Segment Start: Source material

/-- R161: the trial digit is at most two too large, because the divisor is normalized. -/
theorem trial_le_digit_add_two (hnorm : B ≤ 2 * v1) (hv0 : v0 < B) (hB : 0 < B)
    (hq : n / v1 < B) : n / v1 ≤ (n * B + u0) / (v1 * B + v0) + 2 := by
  have hV : 0 < v1 * B + v0 := by
    have : 0 < v1 * B := Nat.mul_pos (by omega) hB
    omega
  have hU : n * B + u0 < ((n * B + u0) / (v1 * B + v0) + 1) * (v1 * B + v0) := by
    have h := Nat.lt_mul_div_succ (n * B + u0) hV
    rwa [Nat.mul_comm (v1 * B + v0)] at h
  generalize (n * B + u0) / (v1 * B + v0) = d at *
  by_contra hlt
  have h2 : n / v1 * v1 ≤ n := Nat.div_mul_le_self n v1
  generalize n / v1 = k at *
  obtain ⟨j, rfl⟩ : ∃ j, k = j + 2 := ⟨k - 2, by omega⟩
  have h1 := lt_of_lt_of_le hU (Nat.mul_le_mul_right (v1 * B + v0) (show d + 1 ≤ j by omega))
  have h3 : (j + 2) * v1 * B ≤ n * B := Nat.mul_le_mul_right _ h2
  have h4 : (j + 2) * v0 ≤ B * B := Nat.mul_le_mul (by omega) (by omega)
  have h5 : B * B ≤ 2 * v1 * B := Nat.mul_le_mul_right _ hnorm
  nlinarith

/-- Knuth's test (R157) says exactly that the digit is too large. -/
theorem correction_test {q r : Nat} (hinv : q * v1 + r = n) :
    (r * B + u0 < q * v0) ↔ (n * B + u0 < q * (v1 * B + v0)) := by
  subst hinv
  have h1 : (q * v1 + r) * B = q * v1 * B + r * B := by ring
  have h2 : q * (v1 * B + v0) = q * v1 * B + q * v0 := by ring
  rw [h1, h2]; omega

end Digit

/-! ## Path 8: the correction loop on the machine's numbers -/

/-- The numbers of a normalized division. -/
structure Normalized.Ok (x : Normalized) : Prop where
  norm : 2 ^ 64 ≤ 2 * (hi x.v).toNat
  ext : x.u2.toNat < (hi x.v).toNat

/-- `U`, the normalized dividend (R156). -/
def Normalized.dividend (x : Normalized) : Nat := x.u2.toNat * 2 ^ 128 + x.u.toNat

/-- The top two limbs of `U`, the number step 2 divides (R157). -/
def Normalized.top (x : Normalized) : Nat := x.u2.toNat * 2 ^ 64 + (hi x.u).toNat

theorem Normalized.dividend_eq (x : Normalized) : x.dividend = x.top * 2 ^ 64 + (lo x.u).toNat := by
  unfold Normalized.dividend Normalized.top
  rw [toNat_eq_limbs x.u]; ring

theorem trialDigit_lt {x : Normalized} (h : x.Ok) : (trialDigit x).1 < 2 ^ 64 :=
  twoByOne_digit_lt h.ext (hi x.u).isLt

theorem digit_le_trialDigit {x : Normalized} (h : x.Ok) :
    x.dividend / x.v.toNat ≤ (trialDigit x).1 := by
  rw [x.dividend_eq, toNat_eq_limbs x.v]
  exact digit_le_trial (by have := h.norm; omega) (lo x.u).isLt

theorem trialDigit_le {x : Normalized} (h : x.Ok) :
    (trialDigit x).1 ≤ x.dividend / x.v.toNat + 2 := by
  rw [x.dividend_eq, toNat_eq_limbs x.v]
  exact trial_le_digit_add_two h.norm (lo x.v).isLt (by norm_num) (trialDigit_lt h)

theorem trialDigit_inv {x : Normalized} (h : x.Ok) :
    (trialDigit x).1 * (hi x.v).toNat + (trialDigit x).2 = x.top := by
  have := h.norm
  rw [Nat.mul_comm]
  exact Nat.div_add_mod x.top (hi x.v).toNat

/-- R161: the correction loop, given as many tries as the digit is too large, ends at the digit. -/
theorem correctDigit_spec {x : Normalized} (h : x.Ok) (k q r : Nat)
    (hinv : q * (hi x.v).toNat + r = x.top) (hq : q < 2 ^ 64) (hlow : x.dividend / x.v.toNat ≤ q)
    (hup : q ≤ x.dividend / x.v.toNat + k) :
    (correctDigit x k (q, r)).1 = x.dividend / x.v.toNat := by
  have hV : 0 < x.v.toNat := by
    have := h.norm
    rw [toNat_eq_limbs x.v]; omega
  generalize hQ : x.dividend / x.v.toNat = Q at *
  induction k generalizing q r with
  | zero => simp only [correctDigit]; omega
  | succ k ih =>
    have htest := correction_test (B := 2 ^ 64) (v0 := (lo x.v).toNat) (u0 := (lo x.u).toNat) hinv
    rw [← x.dividend_eq, ← toNat_eq_limbs x.v] at htest
    simp only [correctDigit]
    split
    · rename_i ht
      have hlt : Q < q := by
        rw [← hQ, Nat.div_lt_iff_lt_mul hV]; exact htest.1 ht
      obtain ⟨p, rfl⟩ : ∃ p, q = p + 1 := ⟨q - 1, by omega⟩
      have hinv' : p * (hi x.v).toNat + (r + (hi x.v).toNat) = x.top := by
        rw [← hinv]; ring
      rw [Nat.add_sub_cancel]
      split
      · rename_i hbig
        have htest' := correction_test (B := 2 ^ 64) (v0 := (lo x.v).toNat) (u0 := (lo x.u).toNat) hinv'
        rw [← x.dividend_eq, ← toNat_eq_limbs x.v] at htest'
        have hno : ¬ ((r + (hi x.v).toNat) * 2 ^ 64 + (lo x.u).toNat < p * (lo x.v).toNat) := by
          have h1 : p * (lo x.v).toNat ≤ 2 ^ 64 * 2 ^ 64 :=
            Nat.mul_le_mul (by omega) (by have := (lo x.v).isLt; omega)
          have h2 : 2 ^ 64 * 2 ^ 64 ≤ (r + (hi x.v).toNat) * 2 ^ 64 := Nat.mul_le_mul_right _ hbig
          omega
        rw [htest', Nat.not_lt] at hno
        have : p ≤ Q := by rw [← hQ]; exact (Nat.le_div_iff_mul_le hV).2 hno
        change p = _
        omega
      · exact ih p (r + (hi x.v).toNat) hinv' (by omega) (by omega) (by omega)
    · rename_i ht
      rw [htest, Nat.not_lt] at ht
      have : q ≤ Q := by rw [← hQ]; exact (Nat.le_div_iff_mul_le hV).2 ht
      change q = _
      omega

theorem correctedDigit_eq {x : Normalized} (h : x.Ok) :
    (correctDigit x Config.correctionBound (trialDigit x)).1 = x.dividend / x.v.toNat :=
  correctDigit_spec h 2 _ _ (trialDigit_inv h) (trialDigit_lt h) (digit_le_trialDigit h) (trialDigit_le h)

theorem toNat_estimatedDigit {x : Normalized} (h : x.Ok) :
    (estimatedDigit x).toNat = x.dividend / x.v.toNat := by
  have h1 := trialDigit_lt h
  have h2 := digit_le_trialDigit h
  rw [estimatedDigit, BitVec.toNat_ofNat, correctedDigit_eq h, Nat.mod_eq_of_lt (by omega)]

/-! ## Path 8: multiply, subtract, add back (R158, R159) -/

theorem toNat_wideDividend (x : Normalized) : (wideDividend x).toNat = x.dividend := by
  rw [wideDividend, BitVec.toNat_append, ← Nat.shiftLeft_add_eq_or_of_lt x.u.isLt, Nat.shiftLeft_eq]
  rfl

theorem toNat_wideProduct (x : Normalized) (q : Limb) : (wideProduct x q).toNat = x.v.toNat * q.toNat := by
  have hdm := Nat.div_add_mod (x.v.toNat * q.toNat) (2 ^ 128)
  rw [wideProduct, BitVec.toNat_append, ← Nat.shiftLeft_add_eq_or_of_lt (BitVec.isLt _), Nat.shiftLeft_eq,
    toNat_fmulHigh, mulLimbs_eq, BitVec.toNat_mul, toNat_zextLimb]
  omega

/-- R161: after step 2, step 3 never borrows. -/
theorem not_borrows {x : Normalized} (h : x.Ok) : borrows x (estimatedDigit x) = false := by
  rw [borrows, decide_eq_false_iff_not, BitVec.lt_def, toNat_wideDividend, toNat_wideProduct,
    toNat_estimatedDigit h, Nat.not_lt]
  exact Nat.mul_div_le _ _

theorem addBack_eq {x : Normalized} (h : x.Ok) :
    (addBack x (estimatedDigit x)).1 = estimatedDigit x ∧
      (addBack x (estimatedDigit x)).2.toNat = x.dividend % x.v.toNat := by
  have hle := not_borrows h
  simp only [addBack, hle, Bool.false_eq_true, if_false, true_and]
  rw [borrows, decide_eq_false_iff_not, BitVec.lt_def, Nat.not_lt] at hle
  rw [BitVec.toNat_sub_of_le (by rw [BitVec.le_def]; exact hle), toNat_wideDividend, toNat_wideProduct,
    toNat_estimatedDigit h]
  have := Nat.div_add_mod x.dividend x.v.toNat
  omega

/-! ## Path 8: normalization (R156) -/

/-- The leading one bit of a non-zero limb, after the normalizing shift, stands in bit 63. -/
theorem clz64_bounds {x : Limb} (hx : x ≠ 0) :
    2 ^ (63 - clz64 x) ≤ x.toNat ∧ x.toNat < 2 ^ (64 - clz64 x) := by
  have hlt := clz64_lt hx
  refine ⟨?_, ?_⟩
  · apply Nat.ge_two_pow_of_testBit
    exact leadingZeros_one_bit x 64 hlt
  · apply Nat.lt_pow_two_of_testBit
    intro i hi'
    by_cases h : i < 64
    · exact leadingZeros_zero_bits x 64 i (by unfold clz64 at hi'; omega) h
    · exact Nat.testBit_lt_two_pow (lt_of_lt_of_le x.isLt (Nat.pow_le_pow_right (by omega) (by omega)))

theorem toNat_normalized_divisor {a b : Value} (hb : hi b ≠ 0) :
    (normalize a b).v.toNat = b.toNat * 2 ^ clz64 (hi b) := by
  have hs := clz64_lt hb
  obtain ⟨-, hlt⟩ := clz64_bounds hb
  have hbl := (lo b).isLt
  change (shlLimbs b (clz64 (hi b))).toNat = _
  rw [shlLimbs_of_nat, BitVec.toNat_shiftLeft, Nat.shiftLeft_eq, Nat.mod_eq_of_lt]
  calc b.toNat * 2 ^ clz64 (hi b)
      < 2 ^ (64 - clz64 (hi b)) * 2 ^ 64 * 2 ^ clz64 (hi b) := by
        apply Nat.mul_lt_mul_of_pos_right _ (Nat.two_pow_pos _)
        rw [toNat_eq_limbs b]
        have : ((hi b).toNat + 1) * 2 ^ 64 ≤ 2 ^ (64 - clz64 (hi b)) * 2 ^ 64 := Nat.mul_le_mul_right _ hlt
        omega
    _ = 2 ^ 128 := by rw [← Nat.pow_add, ← Nat.pow_add]; congr 1; omega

Segment End: Source material

§ Action item: Please find the lines in the data that contain the word "numbers" and copy them.

§ Answer for the task:
/-! ## Path 8: the correction loop on the machine's numbers -/
/-- The numbers of a normalized division. -/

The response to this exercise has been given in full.